Introduction. On October 14th and 15th, 2020 the Environmental Protection Agency (EPA) held a public meeting to obtain input on possible revisions to eight microbial and disinfection byproduct (M/DBP) regulations (chlorite, Cryptosporidium, Haloacetic acids, heterotrophic bacteria, Giardia lamblia, Legionella, Total Trihalomethanes, and viruses).
What’s New. Earlier today, EPA posted updated information on the process for possible revisions to the M/DBP regulations. The updated information includes the following statement: “Throughout 2021, EPA intends to continue to seek input relevant to any potential rule revisions through a series of public meetings focusing on specific topics identified through public comments and information.”
The EPA website lists seven tentative dates for future meetings in 2021. The first two dates are in May and June as follows:
May 20, 2021 – topic “Disinfectant Residual Levels and Opportunistic Pathogens (including Legionella)
June 24, 2021 – topic “Regulated and Unregulated Disinfection Byproducts”
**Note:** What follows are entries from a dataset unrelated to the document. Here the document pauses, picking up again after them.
section
/-!
PROOFS. The tree-load commands of spec/40_tree_load.md: SETADDR, WNODE and SETROOT. Their lemmas on the verdict V, on reserved
bits and on the operand in a word are about any command.
-/
namespace Sys2Proof.Machine

/-! ### The verdicts of R76 -/

/-- R126, for every command it lists. -/
theorem exec_of_violates {i : Instr} {s : State} (h : violates i s.state) :
    exec i s = .next (s.withError .stateViolation (encode i)) := by
  have hv : verdict i s.state = .violation := (verdict_violation_iff _ _).2 h
  have hguard (body : Answer) : guarded i s body = .next (s.withError .stateViolation (encode i)) := by
    rw [guarded_violation _ hv, State.commandError_of_ne _ _ _ (ne_error_of_violation hv), State.raise_eq_withError]
  cases i <;> exact hguard _

theorem exec_wnode_active {s : State} (n : NodeWord) (h : s.active = true) :
    exec (.wnode n) s = .next (s.withError .stateViolation (encode (.wnode n))) :=
  exec_of_violates (s.active_iff.1 h)

theorem exec_setroot_active {s : State} (rv : Bool) (i : NodeIdx) (h : s.active = true) :
    exec (.setroot rv i) s = .next (s.withError .stateViolation (encode (.setroot rv i))) :=
  exec_of_violates (s.active_iff.1 h)

theorem exec_setroot_outside {s : State} (rv : Bool) (i : NodeIdx) (h : outside s.state) :
    exec (.setroot rv i) s = .next (s.setRoot rv i) :=
  guarded_execute _ (by obtain h | h | h := h <;> simp [verdict, h])

/-! ### A reserved bit is an IllegalCommand -/

/-- A word whose format has a reserved field, with a bit of that field set (R71). -/
theorem illegalIn_of_reserved {w : Word32} {n : Nat} {res : BitVec n} {i : Instr} (s : State)
    (hd : decode w = ifReservedZero res i) (hres : res ≠ 0#n) : illegalIn w s := by
  have hl : ¬ wordLegal w = true := by
    rwa [wordLegal_iff_decodes, hd, exists_ifReservedZero_eq_ok]
  obtain ⟨-, -, hillegal⟩ := reservedWordsRaiseIllegalCommand w s
  exact hillegal (eq_false_of_ne_true hl)

theorem decode_of_opcode_setaddr {w : Word32} (h : opcodeOf w = 0x1#4) :
    decode w = ifReservedZero (w.extractLsb' 9 19) (.setaddr (w.extractLsb' 0 9)) := by
  rw [decode, h]
  rfl

theorem decode_of_opcode_wnode {w : Word32} (h : opcodeOf w = 0x2#4) : decode w = .ok (.wnode (w.extractLsb' 0 28)) := by
  rw [decode, h]
  rfl

theorem decode_of_opcode_setroot {w : Word32} (h : opcodeOf w = 0x3#4) :
    decode w = ifReservedZero (w.extractLsb' 10 18) (.setroot (w.getLsbD 9) (w.extractLsb' 0 9)) := by
  rw [decode, h]
  rfl

/-! ### The words of R77 -/

/-- MATCH with the zero-extended operand in the bits below it. -/
theorem append_eq_match_or_setWidth (m k : Nat) {n : Nat} (x : BitVec n) :
    BitVec.ofNat m k ++ x = BitVec.ofNat (m + n) (k * 2 ^ n) ||| x.setWidth (m + n) := by
  have h := append_eq_match_or_operand m k x.isLt
  rwa [BitVec.ofNat_toNat, BitVec.ofNat_toNat, BitVec.setWidth_eq] at h

theorem encode_setaddr (a : NodeIdx) : encode (.setaddr a) = 0x10000000#32 ||| a.setWidth 32 :=
  append_eq_match_or_setWidth 23 0x080000 a

theorem encode_wnode (n : NodeWord) : encode (.wnode n) = 0x20000000#32 ||| n.setWidth 32 :=
  append_eq_match_or_setWidth 4 0x2 n

/-- RV stands just above IDX, so `0x30000000` and RV are the MATCH of the row with this RV. -/
theorem encode_setroot (rv : Bool) (i : NodeIdx) :
    encode (.setroot rv i) = 0x30000000#32 ||| (BitVec.ofBool rv).setWidth 32 <<< 9 ||| i.setWidth 32 := by
  cases rv with
  | false => exact append_eq_match_or_setWidth 23 0x180000 i
  | true => exact append_eq_match_or_setWidth 23 0x180001 i

/-! ### The three commands -/

/-- Settles O18: SETADDR has the verdict X in every STATE. -/
theorem setaddrSetsNodeAddress : Obligations.SetaddrSetsNodeAddress :=
  ⟨exec_setaddr, encode_setaddr, fun _ s hop hres => illegalIn_of_reserved s (decode_of_opcode_setaddr hop) hres⟩

/-- Settles O19: outside a session WNODE is `writeNode`, and format N has no reserved field. -/
theorem wnodeStoresAtNodeAddress : Obligations.WnodeStoresAtNodeAddress := by
  refine ⟨fun n s ho => ?_, fun n _ => exec_wnode_active n, encode_wnode,
    fun w hop => (wordLegal_iff_decodes w).2 ⟨_, decode_of_opcode_wnode hop⟩⟩
  have hnext : (s.naddr + 1#9).toNat = (s.naddr.toNat + 1) % 512 := BitVec.toNat_add _ _
  exact ⟨_, _, exec_wnode_outside n ho, hnext, memRead_memWrite_same _ _ n, fun _ => memRead_memWrite_other _ n⟩

/-- Settles O20: outside a session SETROOT is `setRoot`, whatever RV is. -/
theorem setrootNamesRoot : Obligations.SetrootNamesRoot :=
  ⟨fun rv i _ => exec_setroot_outside rv i, fun rv i _ => exec_setroot_active rv i, encode_setroot,
    fun _ s hop hres => illegalIn_of_reserved s (decode_of_opcode_setroot hop) hres⟩

end Sys2Proof.Machine
end

section
/-!
PROOFS. The session commands of spec/41_session.md: NOP, START, FINISH and ABORT, and how a session ends.
-/
namespace Sys2Proof.Machine

/-! ### The words of format Z -/

/-- The commands of format Z, whose whole payload is reserved (R67). -/
def formatZ (i : Instr) : Prop := i = .nop ∨ i = .start ∨ i = .finish ∨ i = .abort

theorem decode_of_opcode_formatZ {w : Word32} {i : Instr} (hi : formatZ i)
    (hop : opcodeOf w = Laws.EncodedOpcode.rowOpcode i) : decode w = ifReservedZero (w.extractLsb' 0 28) i := by
  rw [decode, hop]
  obtain rfl | rfl | rfl | rfl := hi <;> rfl

/-- A payload bit in a word of format Z is an IllegalCommand. -/
theorem illegalIn_of_payload {w : Word32} {i : Instr} (s : State) (hi : formatZ i)
    (hop : opcodeOf w = Laws.EncodedOpcode.rowOpcode i) (hpay : w.extractLsb' 0 28 ≠ 0#28) : illegalIn w s :=
  illegalIn_of_reserved s (decode_of_opcode_formatZ hi hop) hpay

/-- Outside reset only BIT waits for room in FIFO (R36, R148). -/
theorem cmdReady_of_opcode_ne_bit {w : Word32} (s : State) (h : opcodeOf w ≠ 0x5#4) : cmdReady false w s = true := by
  have hfree : holds w s = false := holds_eq_false_iff.2 fun _ hbit => absurd hbit h
  simp [cmdReady, hfree]

/-! ### The four commands -/

theorem exec_nop (s : State) : exec .nop s = .next s := rfl

theorem exec_abort (s : State) : exec .abort s = .next ((s.clearSession.setCur 0#9).setState .idle) := rfl

/-- Settles O21: NOP has the verdict X in every STATE and a rule that writes nothing. -/
theorem nopChangesNothing : Obligations.NopChangesNothing :=
  ⟨exec_nop, rfl, fun s => cmdReady_of_opcode_ne_bit s (by decide),
    fun _ s hop hpay => illegalIn_of_payload (i := .nop) s (.inl rfl) hop hpay⟩

/-- Settles O22: outside a session START has the verdict X, in one the verdict V. -/
theorem startOpensSession : Obligations.StartOpensSession :=
  ⟨fun _ ho => exec_start_outside ho, fun s ha => exec_of_violates (s.active_iff.1 ha), rfl,
    fun _ s hop hpay => illegalIn_of_payload (i := .start) s (.inr (.inl rfl)) hop hpay⟩

/-- Settles O23, STATE by STATE. -/
theorem finishClosesSession : Obligations.FinishClosesSession := by
  refine ⟨fun s hs => ?skip, fun s hr hc => ?atRoot, fun s hr hc => ?elsewhere, fun s he => ?error,
    fun s hv => ?violation, rfl,
    fun _ s hop hpay => illegalIn_of_payload (i := .finish) s (.inr (.inr (.inl rfl))) hop hpay⟩
  case skip => exact exec_finish_done (.inr hs) (.inl hs)
  case atRoot => exact exec_finish_done (.inl hr) (.inr hc)
  case elsewhere => exact exec_finish_incomplete hr hc
  case error => exact exec_error he (.inl rfl)
  case violation => exact exec_of_violates hv

/-- Settles O24: ABORT has the verdict X in every STATE. -/
theorem abortReturnsToIdle : Obligations.AbortReturnsToIdle :=
  ⟨exec_abort, rfl, fun s => cmdReady_of_opcode_ne_bit s (by decide),
    fun _ s hop hpay => illegalIn_of_payload (i := .abort) s (.inr (.inr (.inr rfl))) hop hpay⟩

/-! ### How a session ends -/

/-- Settles O46: of the writers of STATE that `onlyListedRulesWriteState` lists, START alone leaves a session active. -/
theorem sessionEndsOnlyByListedEvents : Obligations.SessionEndsOnlyByListedEvents := by
  intro s t hs h ht
  have hne : t.state ≠ s.state := by
    intro he
    have hactive : t.active = s.active := by rw [State.active, State.active, he]
    simp [hactive, hs] at ht
  rcases onlyListedRulesWriteState s t h hne with hreset | ⟨-, hopen⟩ | hfinish | habort | ⟨herr, hcode, -⟩
  · exact .inr (.inr (.inr hreset))
  · exact absurd (t.active_iff.2 hopen) (by simp [ht])
  · exact .inl hfinish
  · exact .inr (.inr (.inl habort))
  · exact .inr (.inl ⟨herr, hcode⟩)

end Sys2Proof.Machine
end

section
/-!
PROOFS. The walk of spec/42_bit_walk.md: what BIT does in each STATE and at each node, and that a BIT pushes at most one symbol.
-/
namespace Sys2Proof.Machine

theorem isLeaf_eq_true_iff (n : NodeWord) : isLeaf n = true ↔ n.getLsbD 27 = false ∧ n.getLsbD 26 = false := by
  simp [isLeaf, nodeLV, nodeRV]

theorem isLeaf_eq_false_iff (n : NodeWord) : isLeaf n = false ↔ n.getLsbD 27 = true ∨ n.getLsbD 26 = true := by
  rw [← Bool.not_eq_true, isLeaf_eq_true_iff]
  cases n.getLsbD 27 <;> simp

/-- R122, for either element. -/
theorem exec_bit_absent {s : State} {e : Elem} {n : NodeWord} (hr : s.state = .run)
    (hf : s.fifo.length ≠ s.fifoDepth.val) (hn : memRead s.nodeMem s.cur = some n) (ha : selectsAbsent e n) :
    exec (.bit e) s = .next (s.withError .malformed (elemErrData s.cur e)) :=
  exec_bit_of_effect (.malformed hr (fifoFull_eq_false hf) hn ha)

/-! ### Arriving at a child in RUN -/

/-- Settles O25: the effect is `Effect.emitted`. -/
theorem bitEmitsSymbolAtLeaf : Obligations.BitEmitsSymbolAtLeaf := by
  intro s e n m i hr hf hn hsel hm hl hrv
  exact exec_bit_of_effect (.emitted hr (fifoFull_eq_false hf) hn hsel hm ((isLeaf_eq_true_iff m).2 ⟨hl, hrv⟩))

/-- Settles O26: the effect is `Effect.descended`. -/
theorem bitDescendsToInnerNode : Obligations.BitDescendsToInnerNode := by
  intro s e n m i hr hf hn hsel hm hchild
  exact exec_bit_of_effect (.descended hr (fifoFull_eq_false hf) hn hsel hm ((isLeaf_eq_false_iff m).2 hchild))

/-! ### BIT outside RUN -/

theorem encode_bit (e : Elem) : encode (.bit e) = 0x50000000#32 ||| e.setWidth 32 :=
  append_eq_match_or_setWidth 24 0x500000 e

theorem decode_of_opcode_bit {w : Word32} (h : opcodeOf w = 0x5#4) :
    decode w = ifReservedZero (w.extractLsb' 8 20) (.bit (w.extractLsb' 0 8)) := by
  rw [decode, h]
  rfl

/-- Settles O27, STATE by STATE. -/
theorem bitOutsideRun : Obligations.BitOutsideRun := by
  refine fun s e => ⟨fun hs => ?skip, fun he => ?error, fun hv => ?violation, encode_bit e,
    fun w hop hres => illegalIn_of_reserved s (decode_of_opcode_bit hop) hres⟩
  case skip => exact exec_bit_skip e hs
  case error => exact exec_error he (.inr ⟨e, rfl⟩)
  case violation => exact exec_of_violates hv

/-! ### The roots of R101 and R104 -/

/-- Settles O30: `0` emits the leaf's symbol and the child that `1` selects is absent. -/
theorem singleSymbolWrapperWalk : Obligations.SingleSymbolWrapperWalk := by
  intro s n m hr hf hcur hn hl hrv hm hml hmr
  rw [← hcur] at hn
  refine ⟨bitEmitsSymbolAtLeaf s _ n m _ hr hf hn (.inl ⟨rfl, hl, rfl⟩) hm hml hmr, ?_⟩
  rw [exec_bit_absent hr hf hn (.inr ⟨rfl, hrv⟩), elemErrData, hcur]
Additional tentative dates in 2021 are July 14th, August 10th, September 1st, September 29th and November 9th. No topics are listed for these dates. Tentative meeting times are 1:00 to 4:00 pm ET. No additional details on meeting materials or registration are available at this time.
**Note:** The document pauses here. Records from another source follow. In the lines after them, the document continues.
/-- The NaN result of an operation with a NaN operand: the first NaN, quieted; IE_INVALID for a signalling one
(R83). -/
def nanOf (a b : FV) : FV × Flags :=
  ((if a.isNan then a.quiet else b.quiet), flagIf (a.isSnan || b.isSnan) ieInvalid)

/-- The sum before rounding (R82-R84). -/
def addFV (rnd : Rnd) (a b : FV) : FV × Flags :=
  if a.isNan || b.isNan then nanOf a b else
  match a, b with
  | .inf s, .inf t => if s == t then (.inf s, 0) else (defaultNan, ieInvalid)
  | .inf s, _ => (.inf s, 0)
  | _, .inf t => (.inf t, 0)
  | .fin s1 m1 e1, .fin s2 m2 e2 => (addFin rnd s1 m1 e1 s2 m2 e2, 0)
  | _, _ => (defaultNan, 0)

/-- The negated value (a NaN keeps its sign: it is only passed on). -/
def FV.negate : FV → FV
  | .fin s m e => .fin (!s) m e
  | .inf s => .inf (!s)
  | v => v

/-- The product before rounding. -/
def mulFV (a b : FV) : FV × Flags :=
  if a.isNan || b.isNan then nanOf a b else
  match a, b with
  | .inf s, .inf t => (.inf (s != t), 0)
  | .inf s, .fin t m _ => if m == 0 then (defaultNan, ieInvalid) else (.inf (s != t), 0)
  | .fin s m _, .inf t => if m == 0 then (defaultNan, ieInvalid) else (.inf (s != t), 0)
  | .fin s m e, .fin t n g => (.fin (s != t) (m * n) (e + g), 0)
  | _, _ => (defaultNan, 0)

/-- Bits kept below the last place of a quotient or a root; a sticky bit follows them. -/
def guardBits : Nat := 96

/-- The quotient before rounding, to enough bits that one rounding of it rounds the exact quotient. -/
def divFV (a b : FV) : FV × Flags :=
  if a.isNan || b.isNan then nanOf a b else
  match a, b with
  | .inf _, .inf _ => (defaultNan, ieInvalid)
  | .inf s, .fin t _ _ => (.inf (s != t), 0)
  | .fin s _ _, .inf t => (.fin (s != t) 0 0, 0)
  | .fin s m e, .fin t n g =>
    if n == 0 then (if m == 0 then (defaultNan, ieInvalid) else (.inf (s != t), ieDivzero))
    else if m == 0 then (.fin (s != t) 0 0, 0)
    else
      let k := (msb n - msb m) + guardBits
      let q := (m <<< k) / n
      (.fin (s != t) (2 * q + b2n ((m <<< k) % n != 0)) (e - g - k - 1), 0)
  | _, _ => (defaultNan, 0)

/-- The integer square root of a number below `4^bits`. -/
def isqrt (n : Nat) : Nat → Nat → Nat
  | 0, acc => acc
  | b + 1, acc => let c := acc + 2 ^ b; isqrt n b (if c * c ≤ n then c else acc)

/-- The square root before rounding. -/
def sqrtFV (a : FV) : FV × Flags :=
  match a with
  | .nan .. => (a.quiet, flagIf a.isSnan ieInvalid)
  | .inf s => if s then (defaultNan, ieInvalid) else (.inf false, 0)
  | .fin s m e =>
    if m == 0 then (.fin s 0 0, 0)
    else if s then (defaultNan, ieInvalid)
    else
      let k : Nat := 2 * guardBits + (if (e % 2 == 0) then 0 else 1)
      let n := m <<< k
      let q := isqrt n (msb n / 2 + 1) 0
      (.fin false (2 * q + b2n (q * q != n)) ((e - k) / 2 - 1), 0)

/-- One operation rounded once in an IEEE format (R82, R334): never SATURATED. -/
def roundOp (f : Fmt) (rnd : Rnd) (vf : FV × Flags) : Nat × Flags :=
  let (c, g) := encodeFV f 0 true vf.1 rnd 0
  (c, vf.2 ||| g)

/-- The order of two values that are not NaN: -1, 0 or 1, with -0 equal to +0. -/
def cmpFV (a b : FV) : Int :=
  let key := fun (v : FV) => match v with
    | .inf s => (if s then (-1 : Int) else 1, true)
    | _ => (0, false)
  match a, b with
  | .fin s m e, .fin t n g =>
    let lo := min e g
    let x : Int := (m <<< (e - lo).toNat : Nat)
    let y : Int := (n <<< (g - lo).toNat : Nat)
    let d := (if s then -x else x) - (if t then -y else y)
    if d < 0 then -1 else if d == 0 then 0 else 1
  | _, _ =>
    let (ka, _) := key a
    let (kb, _) := key b
    if ka < kb then -1 else if ka == kb then 0 else 1

/-- Whether a value carries a minus sign. -/
def FV.isNeg : FV → Bool
  | .nan s _ _ => s
  | .inf s => s
  | .fin s _ _ => s

/-- MAX and MIN of R85 on codes of one IEEE format. -/
def maxMin (f : Fmt) (isMax : Bool) (a b : Nat) : Nat × Flags :=
  let x := decodeElt f a
  let y := decodeElt f b
  if x.isNan || y.isNan then
    let (v, g) := nanOf x y
    ((encodeFV f 0 true v .rne 0).1, g)
  else
    let c := cmpFV x y
    let aLess := decide (c < 0) || (c == 0 && x.isNeg && !y.isNeg)
    (if aLess == isMax then b else a, 0)

/-- An integer clamped to `n` bits of two's complement, with SATURATED (R116). -/
def satInt (n : Nat) (v : Int) : Int × Flags :=
  let hi : Int := (2 ^ (n - 1) : Nat) - 1
  let lo : Int := -((2 ^ (n - 1) : Nat) : Int)
  if v > hi then (hi, saturated) else if v < lo then (lo, saturated) else (v, 0)

/-- The operation that combines two operands of a chunk (R123). -/
inductive RedOp where
  | sum | max | min
  deriving DecidableEq, Repr

/-- op() of R123 on two codes of the accumulation format: lower ranks on the left. -/
def accOp (op : RedOp) (acc : Fmt) (rnd : Rnd) (a b : Nat) : Nat × Flags :=
  match acc with
  | .int64 | .int32 | .transit =>
    let x := sintOf 64 a
    let y := sintOf 64 b
    match op with
    | .sum => let (v, g) := satInt 64 (x + y); (uintOf 64 v, g)
    | .max => (uintOf 64 (max x y), 0)
    | .min => (uintOf 64 (min x y), 0)
  | f =>
    match op with
    | .sum => roundOp f rnd.det (addFV rnd.det (decodeElt f a) (decodeElt f b))
    | .max => maxMin f true a b
    | .min => maxMin f false a b

/-- sr_bits of R98. -/
def srBits (seed : Word) (group step bucket : Nat) (i : Nat) : Nat :=
  let x0 : Word := BitVec.ofNat 64 ((bucket % 2 ^ 16) * 2 ^ 32 + i % 2 ^ 32)
  let k0 : Word := seed ^^^ (BitVec.ofNat 64 ((group % 2 ^ 16) <<< 48)) ^^^ (BitVec.ofNat 64 ((step % 2 ^ 16) <<< 32))
  let rd := fun (xk : Word × Word) =>
    let x := (xk.1 ^^^ xk.2) * 0xB7E35A19C4D26E8B#64
    (x ^^^ (x >>> 29), xk.2 + 0x8F1C2D47E6A93B55#64)
  let (x, _) := rd (rd (rd (x0, k0)))
  (x ^^^ (x >>> 32)).toNat % 2 ^ 32

/-- A contribution's element decoded into an IEEE accumulation format: exact, except that a value above the range
becomes infinity with IE_OVERFLOW (R81); a signalling NaN is quieted (R83). -/
def decodeToAcc (acc : Fmt) (v : FV) : Nat × Flags :=
  match v with
  | .fin s m e =>
    if m == 0 then (zeroCode acc s, 0)
    else
      let (c, g) := encodeFin acc 0 true s m e .rne 0
      if g &&& ieOverflow != 0 then (infCode acc s, ieOverflow) else (c, 0)
  | v => encodeFV acc 0 true v .rne 0

/-- The block sizes of R86. -/
def blkSize (c : Nat) : Option Nat := if c ≤ 5 then some (8 <<< c) else none

/-- The result of encoding one block: its scale byte, its element codes, flags, VANISHED and ZERO_BLOCKS. -/
structure BlockOut where
  scale : Nat
  codes : List Nat
  flags : Flags
  vanished : Nat
  zeros : Nat
  deriving DecidableEq, Repr

/-- An element of a block at a scale: code, flags, whether it vanished, whether it encoded as NaN. -/
def encodeAt (f : Fmt) (ovf : Nat) (rnd : Rnd) (scale : Nat) (v : FV) (r : Nat) : Nat × Flags × Bool × Bool :=
  match v with
  | .nan .. => (0, 0, false, false)
  | .inf s => (if f == .e5m2 then infCode f s else 0, 0, false, false)
  | .fin s m e =>
    if m == 0 then (zeroCode f s, 0, false, false)
    else
      let (c, g) := encodeFin f ovf false s m (e - ((scale : Int) - 127)) rnd r
      (c, g, c == 0 || (f != .mxint8 && c == zeroCode f true), f == .e4m3 && c % 128 == 0x7F)

/-- Whether a value is a zero. -/
def FV.isZero : FV → Bool
  | .fin _ m _ => m == 0
  | _ => false

/-- Whether a value is an infinity. -/
def FV.isInf : FV → Bool
  | .inf _ => true
  | _ => false

/-- floor(log2) of the largest finite nonzero magnitude; none when there is none. -/
def amaxLog (vs : List FV) : Option Int :=
  vs.foldl (fun acc v => match v with
    | .fin _ m e => if m == 0 then acc else
        let x : Int := e + msb m
        some (match acc with | none => x | some y => max x y)
    | _ => acc) none

/-- The scale of R102. -/
def blockScale (f : Fmt) (vs : List FV) : Nat :=
  match amaxLog vs with
  | none => 0
  | some x => (min (max (x - f.emax + 127) 0) 254).toNat

/-- An element of a block to encode: its value, its random bits, and whether its flags count (R281). -/
structure BElem where
  val : FV
  rbits : Nat := 0
  cnt : Bool := true
  deriving DecidableEq, Repr

/-- One block encoded at a given scale, with R103: a NaN, or an infinity the format cannot hold, or an element that
encodes as NaN, gives scale 0xFF and codes 0. A signalling NaN among the elements of such a block sets IE_INVALID by R83,
though R103 names only IE_OVERFLOW and IE_INEXACT (DESIGN CHOICE, log 97). -/
def encodeBlockAt (f : Fmt) (ovf : Nat) (rnd : Rnd) (scale : Nat) (vs : List BElem) : BlockOut :=
  let es := vs.map (fun b => (b.cnt, encodeAt f ovf rnd scale b.val b.rbits))
  let inv := flagIf (vs.any (fun b => b.cnt && b.val.isSnan)) ieInvalid
  let nans := es.filter (fun x => x.2.2.2.2)
  let counted := es.filter (fun x => x.1)
  if vs.any (fun b => b.val.isNan || (b.val.isInf && f != .e5m2)) || !nans.isEmpty then
    { scale := 0xFF, codes := vs.map (fun _ => 0),
      flags := inv ||| flagsOr ((nans.filter (fun x => x.1)).map (fun x => x.2.2.1 &&& (ieOverflow ||| ieInexact))),
      vanished := 0, zeros := 0 }
  else
    { scale, codes := es.map (fun x => x.2.1), flags := inv ||| flagsOr (counted.map (fun x => x.2.2.1)),
      vanished := (es.filter (fun x => x.2.2.2.1)).length, zeros := 0 }

/-- One block of an ORDERED or ARRIVAL result, or of a VQNT (R102-R104). -/
def encodeBlock (f : Fmt) (ovf : Nat) (rnd : Rnd) (vs : List BElem) : BlockOut :=
  if vs.all (fun b => b.val.isZero) then
    { scale := 0, codes := vs.map (fun _ => 0), flags := 0, vanished := 0, zeros := 1 }
  else encodeBlockAt f ovf rnd (blockScale f (vs.map (·.val))) vs

end Sys2Proof.Machine
end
Link to EPA’s Updated M/DBP Information:
Background. Under the Safe Drinking Water Act as amended in 1996, EPA is required to conduct a review of drinking water regulations every six years, and if appropriate, revise specific regulations. Previous six-year reviews were concluded in 2003 and in 2010. In a January 2017 Federal Register notice EPA published the results from the third six-year review of contaminants. The outcome of that review was that EPA considered eight National Primary Drinking Water Regulations as candidates for regulatory revision (the eight regulations listed above). The 2017 Federal Register publication did not propose specific revisions to any current regulation, but rather began the process.